/-- An outstanding forwarded command (R323). -/
structure FwdCmd where
  seq : Nat
  rgen : Nat
  ctx : Nat
  tag : BitVec 3
  /-- The tag is pending: SWRET clears it (R242). -/
  tagOn : Bool
  op : Byte
  dr : Bool
  dst : Option Nat
  rdv : Word
  rsv : Word
  rtv : Word
  user : Nat
  epoch : Nat
  due : Nat
  deriving DecidableEq, Repr

/-- The room's part of a checkpoint: what R337 and R327 restore beside the contexts. -/
structure RoomCkpt where
  boundary : Nat
  /-- MBX_SOFS and MBX_RD of every mailbox the room holds an end of. -/
  mbxSofs : Sparse Nat
  mbxRd : Sparse Nat
  fwdSeq : Nat
  fwdOut : List FwdCmd
  /-- Stations pending at the boundary, with their cluster (R319). -/
  stations : List (Nat × Station)
  /-- The current bank of each core and whether it ran or was idle (R336: a rollback returns the room to the boundary). -/
  cores : List (Nat × Nat × CoreRun)
  deriving DecidableEq, Repr

/-- TLB maintenance registers (Table 9.9). -/
structure TlbiRegs where
  vaLo : W32
  vaHi : W32
  /-- TLBI_VA of the room's blocks in other packages as the cores here wrote it: package × 2, and one more for the high half (R233). -/
  far : Sparse Nat
  busy : Bool
  asid : BitVec 16
  bothw : Bool
  deriving DecidableEq, Repr

/-- Watermark registers (Table 10.5). -/
structure WmRegs where
  newLo : W32
  newHi : W32
  win : Nat
  busy : Bool
  /-- Window of the move in progress, and its new watermark. -/
  moving : Nat
  target : Nat
  /-- WM_NEW of the room's blocks in other packages as the cores here wrote it: package × 2, and one more for the high half (R247). -/
  far : Sparse Nat
  deriving DecidableEq, Repr

/-- Epoch registers (Table 15.4a) and bookkeeping. -/
structure EpochRegs where
  frozen : Bool
  /-- Number of the current epoch (EPO_CNT). -/
  cnt : Nat
  /-- Epochs confirmed (EPO_CONF): the oldest unconfirmed epoch. -/
  conf : Nat
  forced : Nat
  rbk : Nat
  rgen : Nat
  next : Nat
  maxDly : Nat
  /-- Clusters whose streaming of the last boundary's checkpoint is outstanding (R331). -/
  streaming : List Nat
  /-- Read-back of the last boundary's checkpoint failed. -/
  readBad : Bool
  /-- The output snapshot of the last boundary is outstanding (R338). -/
  snapDue : Bool
  /-- Timebase of the last boundary. -/
  lastAt : Nat
  /-- Epoch of the last resume from a substitution (KL-03). -/
  substAt : Option Nat
  /-- The room does not drain for a swap before this epoch (KL-03). -/
  swapHold : Nat
  /-- Boundaries that the room could not yet take (R329, R347, Table 15.4), and the time at which the oldest of them fell. -/
  want : Nat
  wantAt : Nat
  /-- The boundary that waits confirms every open epoch at once (R346, R463); cores are reset after it (R463). -/
  confirmNext : Bool
  coreReset : List Nat
  deriving DecidableEq, Repr

/-- A record that a rollback writes when it ends: kind, WHERE, ADDR, DETAIL (Tables 16.6, 16.7a, 16.7b). -/
structure RbRec where
  kind : Nat
  loc : Nat
  addr : Nat
  detail : Nat
  deriving DecidableEq, Repr

/-- Rollback in progress (R357): the boundary it returns to, its start, the cores under quick test, and the records that it will write. -/
structure Rollback where
  back : Nat
  started : Nat
  testing : List Nat
  recs : List RbRec
  /-- A room reset is waiting for the rollback to end (Table 21.8). -/
  thenReset : Option Nat
  /-- A core reset is waiting (Table 21.8). -/
  thenCore : Option Nat
  /-- Clusters in which a substitution is in progress. -/
  subst : List Nat
  /-- A halt waits for the resume boundary (Table 16.5). -/
  thenHalt : List (Nat × Nat)
  deriving DecidableEq, Repr

/-- Tick timer (R389). -/
structure TickRegs where
  period : Nat
  en : Bool
  next : Nat
  miss : Nat
  deriving DecidableEq, Repr

/-- Watchdog (R390). `acc` is the ns since the last whole µs of its count. -/
structure WdgRegs where
  timeout : Nat
  warn : Nat
  kworld : Bool
  en : Bool
  count : Nat
  /-- TIMEOUT_US that the count was loaded from. -/
  loaded : Nat
  acc : Nat
  warned : Bool
  bites : Nat
  badKick : Nat
  deriving DecidableEq, Repr

/-- Debug and trace registers (Table 10.7, Table 22.8). -/
structure DbgRegs where
  sec : Nat
  norm : Nat
  frz : BitVec 8
  trcEn : Bool
  trcStop : Bool
  trcIrqEn : Bool
  trcIrqOfs : Nat
  trcFill : Nat
  trcEvt : BitVec 5
  trcWr : Nat
  trcRd : Nat
  trcLost : Nat
  stimEn : Sparse W32
  deriving DecidableEq, Repr

/-- Forwarded-block registers of a room (Table 14.6). -/
structure FwdRegs where
  irqEn : Bool
  irqOfs : Nat
  fltCnt : Nat
  badCnt : Nat
  last : Nat
  seq : Nat
  out : List FwdCmd
  deriving DecidableEq, Repr

/-- Power registers of a room (Table 20.11). -/
structure PwrRegs where
  req : Nat
  dreqState : BitVec 2
  dreqDomain : Nat
  busy : Bool
  refused : Bool
  aborted : Bool
  code : Nat
  susp : Bool
  deriving DecidableEq, Repr

/-- Field registers of a room (Table 18.5). -/
structure FrcRoom where
  nsel : Nat
  evtEn : BitVec 4
  gsel : Nat
  dbRecog : Nat
  dbMerged : Nat
  /-- Timebase of the last recognised doorbell, and the reply owed (port, node). -/
  dbLast : Option Nat
  dbReply : Option (Nat × Nat)
  deriving DecidableEq, Repr

/-- A session's own level for a room (R481): 1 non-invasive, 2 full. A session without one has none. -/
structure RoomLevel where
  sid : Nat
  role : Nat
  level : Nat
  deriving DecidableEq, Repr

/-- A room in its package slot: every register of its view page (Table 1.8) and its bookkeeping. -/
structure Room where
  phase : RoomPhase
  roomId : Nat
  reason : Nat
  degraded : Bool
  subst : Nat
  /-- Last reset cause and count (R475). -/
  rstLast : Nat
  rstCount : Nat
  /-- The room has been started since it was loaded (a held migrated room resumes from its checkpoint). -/
  hasRun : Bool
  /-- Package epoch boundary after which a starting or suspended room may issue. -/
  readyAt : Nat
  /-- Zero-fill of newly granted ranges is outstanding (R97). -/
  zeroFill : Bool
  /-- Class at the swap being drained for. -/
  swapClass : Option SwapClass
  /-- Watermarks in force by window index (R245). -/
  wmarks : Sparse Nat
  tlbi : TlbiRegs
  wm : WmRegs
  claims : BitVec 128
  epo : EpochRegs
  ckpts : List RoomCkpt
  rb : Option Rollback
  tick : TickRegs
  wdg : WdgRegs
  irqSel : Nat
  dbg : DbgRegs
  fwd : FwdRegs
  pwr : PwrRegs
  frc : FrcRoom
  /-- Event sources delivered in each unconfirmed epoch: (epoch, source) (R386). -/
  delivered : List (Nat × Nat)
  /-- Sessions with a level of their own for the room. -/
  sess : List RoomLevel
  deriving DecidableEq, Repr

/-- A queued or released send (R341): epoch of the MBX_SEND write, offset and length. -/
structure MbxItem where
  epoch : Nat
  ofs : Nat
  len : Nat
  deriving DecidableEq, Repr

/-- A mailbox (Table 15.3). -/
structure Mbox where
  sofs : Nat
  queue : List MbxItem
  ovf : Bool
  released : Nat
  /-- Confirmed messages waiting for room in the receive ring (R342). -/
  waiting : List (List Byte)
  wr : Nat
  rd : Nat
  /-- MBX_RD at the receiver's latest confirmed boundary (R342). -/
  rdConf : Nat
  delivered : Nat
  deriving DecidableEq, Repr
# # # # # # #
> **Task brief**: Select the lines in this material that hold the word "blocks", leaving none out.

> **Your solution**:
  /-- TLBI_VA of the room's blocks in other packages as the cores here wrote it: package × 2, and one more for the high half (R233). -/
  /-- WM_NEW of the room's blocks in other packages as the cores here wrote it: package × 2, and one more for the high half (R247). -/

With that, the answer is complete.